La fenêtre ! c’est le vrai passe-temps d’un étudiant ; j’entends d’un étudiant appliqué, je veux dire qui ne hante ni les cafés ni les vauriens. Oh ! le brave jeune homme ! il fait l’espoir de ses parents, qui le savent rangé, sédentaire ; et ses professeurs, ne le voyant ni fréquenter les promenades, ni cavalcader dans les places, ni jouer aux tables d’écarté, se plaisent à dire qu’il ira loin, ce jeune homme-là. En attendant, lui ne bouge de sa fenêtre.

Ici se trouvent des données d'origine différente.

/-- Issues `nodedone` or `nodefail`, whose step waits for every earlier access of the slot (R170, R355). -/
def State.issueRetire (s : State) (h : Hd) (fail : Option Nat) : State :=
  let node := s.slot.node
  match s.slot.gate h true false false with
  | some k => s.takeTrap (s.fault k 0)
  | none =>
    if node = 0 ∨ 8 ≤ s.focus.pos then s.takeTrap (s.fault .protection 0)
    else if !s.slot.tasks.isEmpty then s.drainWait
    else
      s.engStep s.focus.ctx s.focus.lc (graphTag 0x100 s.party 4) ((s.retireNode s.focus.ctx node fail).map (fun s1 =>
        s1.mod (fun t => { (t.addLong s.cycle 0 0 0 {}).retire h with node := 0 })))
def execNodedone (h : Hd) (s : State) : Result := .next (s.issueRetire h none)
def execNodefail (h : Hd) (code : BitVec 16) (s : State) : Result := .next (s.issueRetire h (some code.toNat))

/-- NODE_TOKEN: the oldest token of one of the retirements on their way (R354, R355). -/
def execNodeToken (ctx gi : Nat) (s : State) : Result :=
  let g := s.graph ctx gi
  let k := if g.tokens.length = 0 then 0 else Config.pick s.draws % g.tokens.length
  .next (match g.tokens.getD k [] with
    | [] => s
    | j :: rest =>
      let s0 := (s.setGraph ctx gi { g with tokens := if rest.isEmpty then g.tokens.eraseIdx k else g.tokens.set k rest }).draw
      s.engStep ctx g.lc (graphTag gi j 5) (do
        let (s1, ok) ← s0.reachNode ctx gi j
        if !ok then .ok s1
        else
          let n := (s1.graph ctx gi).node j
          if 4 ≤ n.state then .ok s1
          else if n.state ≠ 0 ∨ n.count = 0 then s1.failNode ctx gi j codeMalformed
          else
            let s2 := s1.modGraph ctx gi (fun g => { g.setNode j { n with count := n.count - 1 } with
              due := if n.count = 1 ∧ !g.due.contains j then g.due ++ [j] else g.due })
            s2.engWrite (g.who ctx) (g.at j + 4) (leBytes 4 (n.count - 1))))

/-- One node of a sweep level, and its successors for the next (R357); a node whose record or list cannot be read is malformed (R433). -/
def State.sweepNode (s : State) (ctx gi f i : Nat) : Acc (State × List Nat) := do
  let g := s.graph ctx gi
  let n := g.node i
  let tag := 2 ^ 63 + f
  let (s1, st) ← if n.known then .ok (s, some n.state) else (s.engRead (g.who ctx) (g.at i) 4).map (fun r => (r.1, r.2.map leNat))
  match st with
  | none => (s1.failUnread ctx gi i).map (fun s => (s, []))
  | some st =>
    if st = 0 ∨ (n.known = true ∧ st = 6 ∧ f < n.ctag % 2 ^ 24) then do
      let (s2, l) ← s1.succsOf ctx g i
      match l with
      | none => (s2.failUnread ctx gi i).map (fun s => (s, []))
      | some succ => do
        let s3 ← if st = 0 then s2.nodeState ctx gi i 6 (fun n => { n with ctag := tag })
          else .ok (s2.modGraph ctx gi (·.setNode i { n with ctag := tag }))
        (s3.engWrite (g.who ctx) (g.at i + 96) (leBytes 8 tag)).map (fun s => (s, succ))
    else .ok (s1, [])

/-- DOMINO_SWEEP: the next node of one of the sweeps in progress (R357). -/
def execDominoSweep (ctx gi : Nat) (s : State) : Result :=
  let g := s.graph ctx gi
  let k := if g.sweeps.length = 0 then 0 else Config.pick s.draws % g.sweeps.length
  .next (match g.sweeps[k]? with
    | none => s
    | some w =>
      match w.level with
      | [] =>
        (s.setGraph ctx gi { g with sweeps := if w.next.isEmpty then g.sweeps.eraseIdx k else g.sweeps.set k { w with level := risingUniq w.next, next := [] } }).draw
      | i :: rest =>
        s.engStep ctx g.lc (graphTag gi i 6) (do
          let (s1, succ) ← s.draw.sweepNode ctx gi w.f i
          .ok (s1.modGraph ctx gi (fun g => { g with sweeps := g.sweeps.set k { w with level := rest, next := w.next ++ succ } }))))

/-! ### Live graphs (R358) -/

/-- The scan has finished, every node is settled, and every token and sweep has been taken (R360); no page is on its way (R349). -/
def Graph.ended (g : Graph) : Bool :=
  decide (g.ncap ≠ 0) && decide (g.ncount ≤ g.scan) && (g.counts.take 4).all (· == 0) && g.tokens.isEmpty && g.sweeps.isEmpty && g.moves.isEmpty

/-- `nodeadd` (R358). -/
def execNodeadd (h : Hd) (rd ra rb : Reg) (s : State) : Result :=
  let t := s.slot
  .next (s.issueLong h false false (s.spanChk (t.rx rb.val) 192) 0 0 0
    { task := some (.nodeadd rd.val (t.rx rb.val)), ea := t.rx ra.val, remote := 1 })

/-- The copy of a prepared record into the node array (R358). A graph that is done takes none, though its notice is still to come (R360, log
64). -/
def State.perfNodeadd (s : State) (tk : Task) (rd : Nat) (rec' : Word) : Perf :=
  let ctx := s.focus.ctx
  let none' (s : State) : Perf := .done s [.x rd 0xFFFFFFFF] 0
  perfOf (s.readAt (s.who tk.nan) (span s.focus.lc rec' 192)) 0 0 0 (fun r =>
    let s0 := r.1
    match s0.here.graphs.find? (fun e => decide (e.2.addr = tk.ea.toNat)) with
    | none => none' s0
    | some (gi, g) =>
      if g.ncap ≤ g.ncount ∨ g.ended = true then none' s0
      else
        let i := g.ncount
        let b := fieldAt r.2
        let cs := g.counts.set 0 (g.counts.getD 0 0 + 1)
        let added := match s.here.nodeOf s.slot.node with
          | some (gj, _, j) => if gj = gi ∧ s.slot.node ≠ 0 then j + 1 else 0
          | none => 0
        let bad := decide (b 0 4 ≠ 0) || decide (b 104 4 ≠ 0) || !(r.2.drop 108).all (· == 0)
        let n : NodeSt := { known := true, count := b 4 4, ctag := b 96 8, attempts := b 104 2, added := added }
        let g1 := { (g.setNode i n).hold r.2 with ncount := i + 1, counts := cs, due := if b 4 4 = 0 ∧ !bad then g.due ++ [i] else g.due }
        s.engPerf (graphTag gi i 7) (do
          let s1 ← s0.engWrite (g.who ctx) (g.at i) r.2
          let s2 ← s1.engWrite (g.who ctx) (g.addr + 8) (leBytes 4 (i + 1))
          let s3 ← s2.engWrite (g.who ctx) (g.addr + 32) (countBytes cs)
          let s4 := s3.setGraph ctx gi g1
          if bad then s4.failNode ctx gi i codeMalformed else .ok s4) (fun s5 => .done s5 [.x rd (BitVec.ofNat 64 i)] 0))

/-- `edgeadd` (R358). -/
def execEdgeadd (h : Hd) (rd ra rb : Reg) (s : State) : Result :=
  let t := s.slot
  let own := decide (t.rx ra.val = t.node) && match s.here.nodeOf t.node, s.here.nodeOf (t.rx rb.val) with
    | some (gi, _, i), some (gj, g, j) => decide (gi = gj) && decide ((g.node j).added = i + 1)
    | _, _ => false
  .next (s.issueLong h false false (if s.here.cr.det && !own then some (s.fault .conflict 0) else none) 0 0 0
    { task := some (.edgeadd rd.val (t.rx rb.val)), ea := t.rx ra.val, remote := 1 })

/-- A node as `edgeadd` finds it, which does not reach it as the scan and tokens do: none where its record cannot be read (R358, R433). -/
def State.lookNode (s : State) (ctx gi i : Nat) : Acc (State × Option NodeSt) := do
  let g := s.graph ctx gi
  if (g.node i).known then .ok (s, some (g.node i))
  else do
    let (s1, r) ← s.engRead (g.who ctx) (g.at i) 108
    match r with
    | none => (s1.failUnread ctx gi i).map (fun s => (s, none))
    | some bs => .ok (s1, some (nodeOfBytes (g.node i) bs))

/-- The engine's own state of a node after `edgeadd`: a node that the scan will still find malformed stays as its record gives it. -/
def Graph.edged (g : Graph) (i : Nat) (n : NodeSt) : Graph :=
  if (g.node i).known || n.unreached then g.setNode i { n with known := true } else g

/-- The addition of an edge, or the status that refuses it and changes nothing (R358). -/
def State.addEdge (s : State) (ctx gi i j : Nat) : Acc (State × Nat) := do
  let w := (s.graph ctx gi).who ctx
  let (s1, n) ← s.lookNode ctx gi i
  let (s2, m) ← s1.lookNode ctx gi j
  let g := s2.graph ctx gi
  match n, m with
  | none, _ => .ok (s2, 1)
  | _, none => .ok (s2, 2)
  | some n, some m =>
    if 4 ≤ n.state then .ok (s2, 1)
    else if m.state ≠ 0 then .ok (s2, 2)
    else do
      let (s3, r) ← s2.engRead w (g.at i + 16) 12
      match r with
      | none => (s3.failUnread ctx gi i).map (fun s => (s, 1))
      | some bs => do
        let k := fieldAt bs 8 2
        if (if fieldAt bs 10 2 = 0 then k else fieldAt bs 10 2) ≤ k then .ok (s3, 3)
        else do
          let s4 ← s3.engWrite w (fieldAt bs 0 8 + 4 * k) (leBytes 4 j)
          let s5 ← s4.engWrite w (g.at i + 24) (leBytes 2 (k + 1))
          let s6 ← s5.engWrite w (g.at j + 4) (leBytes 4 (m.count + 1))
          let n1 := { n with succ := if n.info.isSome then n.succ ++ [j] else n.succ }
          .ok (s6.modGraph ctx gi (fun g => (g.edged i n1).edged j { (if i = j then n1 else m) with count := m.count + 1 }), 0)
def State.perfEdgeadd (s : State) (tk : Task) (rd : Nat) (succ : Word) : Perf :=
  let f := s.focus
  if s.paused (s.who tk.nan) then .wait
  else if s.outsideLoop then .refuse .conflict tk.ea 0 0 0
  else
    match s.here.nodeOf tk.ea, s.here.nodeOf succ with
    | some (gi, _, i), some (gj, _, j) =>
      if gi = gj then
        s.engPerf (graphTag gi i 7) (s.addEdge f.ctx gi i j) (fun r => .done (r.1.tick f.ctx s.party 0) [.x rd (BitVec.ofNat 64 r.2)] 0)
      else .done (s.tick f.ctx s.party 0) [.x rd 4] 0
    | _, _ => .done (s.tick f.ctx s.party 0) [.x rd 4] 0

/-! ### Completion (R360) -/

/-- The logical core under which a FAILED node is counted (R360). -/
def State.failCore (s : State) (ctx : Nat) (n : NodeSt) : Nat :=
  match n.q with
  | some q => if s.placed ctx q then q else (s.members ctx).headD 0
  | none => (s.members ctx).headD 0

/-- What a logical core adds to the status word: its FAILED nodes and the lowest of them (R360). -/
def State.ownReport (s : State) (ctx : Nat) (g : Graph) (lc : Nat) : Nat × Nat :=
  let fs := g.sts.filter (fun e => decide (e.2.state = 5) && decide (s.failCore ctx e.2 = lc))
  (fs.length, fs.foldl (fun m e => Nat.min m e.1) 0xFFFFFFFF)

/-- The children of a logical core in the spanning tree (R360). -/
def treeChildren (lc : Nat) : List Nat := ((List.range 4).map (fun k => 4 * lc + 1 + k)).filter (fun l => decide (l < 768))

Lui… c’est donc moi, modestie à part. J’y passe mes journées, et si j’osais dire… Non, jamais mes professeurs, jamais Grotius, Puffendorf, ne m’ont donné le centième de l’instruction que je hume de là, rien qu’à regarder dans la rue.




Toutefois, ici comme ailleurs, on va par degrés. C’est d’abord simple flânerie récréative. On regarde en l’air, on fixe un fétu, on souffle une plume, on considère une toile d’araignée, ou l’on crache sur un certain pavé. Ces choses-là consument des heures entières, en raison de leur importance.

Je ne plaisante pas. Imaginez-vous un homme qui n’ait jamais passé par là. Qu’est-il ? que peut-il être ? Une sotte créature, toute matérielle et positive, sans pensée, sans poésie, qui descend la pente de la vie sans jamais s’arrêter, dévier du chemin, regarder alentour, ou se lancer au delà. C’est un automate qui chemine de la vie à la mort, comme une machine à vapeur de Liverpool à Manchester.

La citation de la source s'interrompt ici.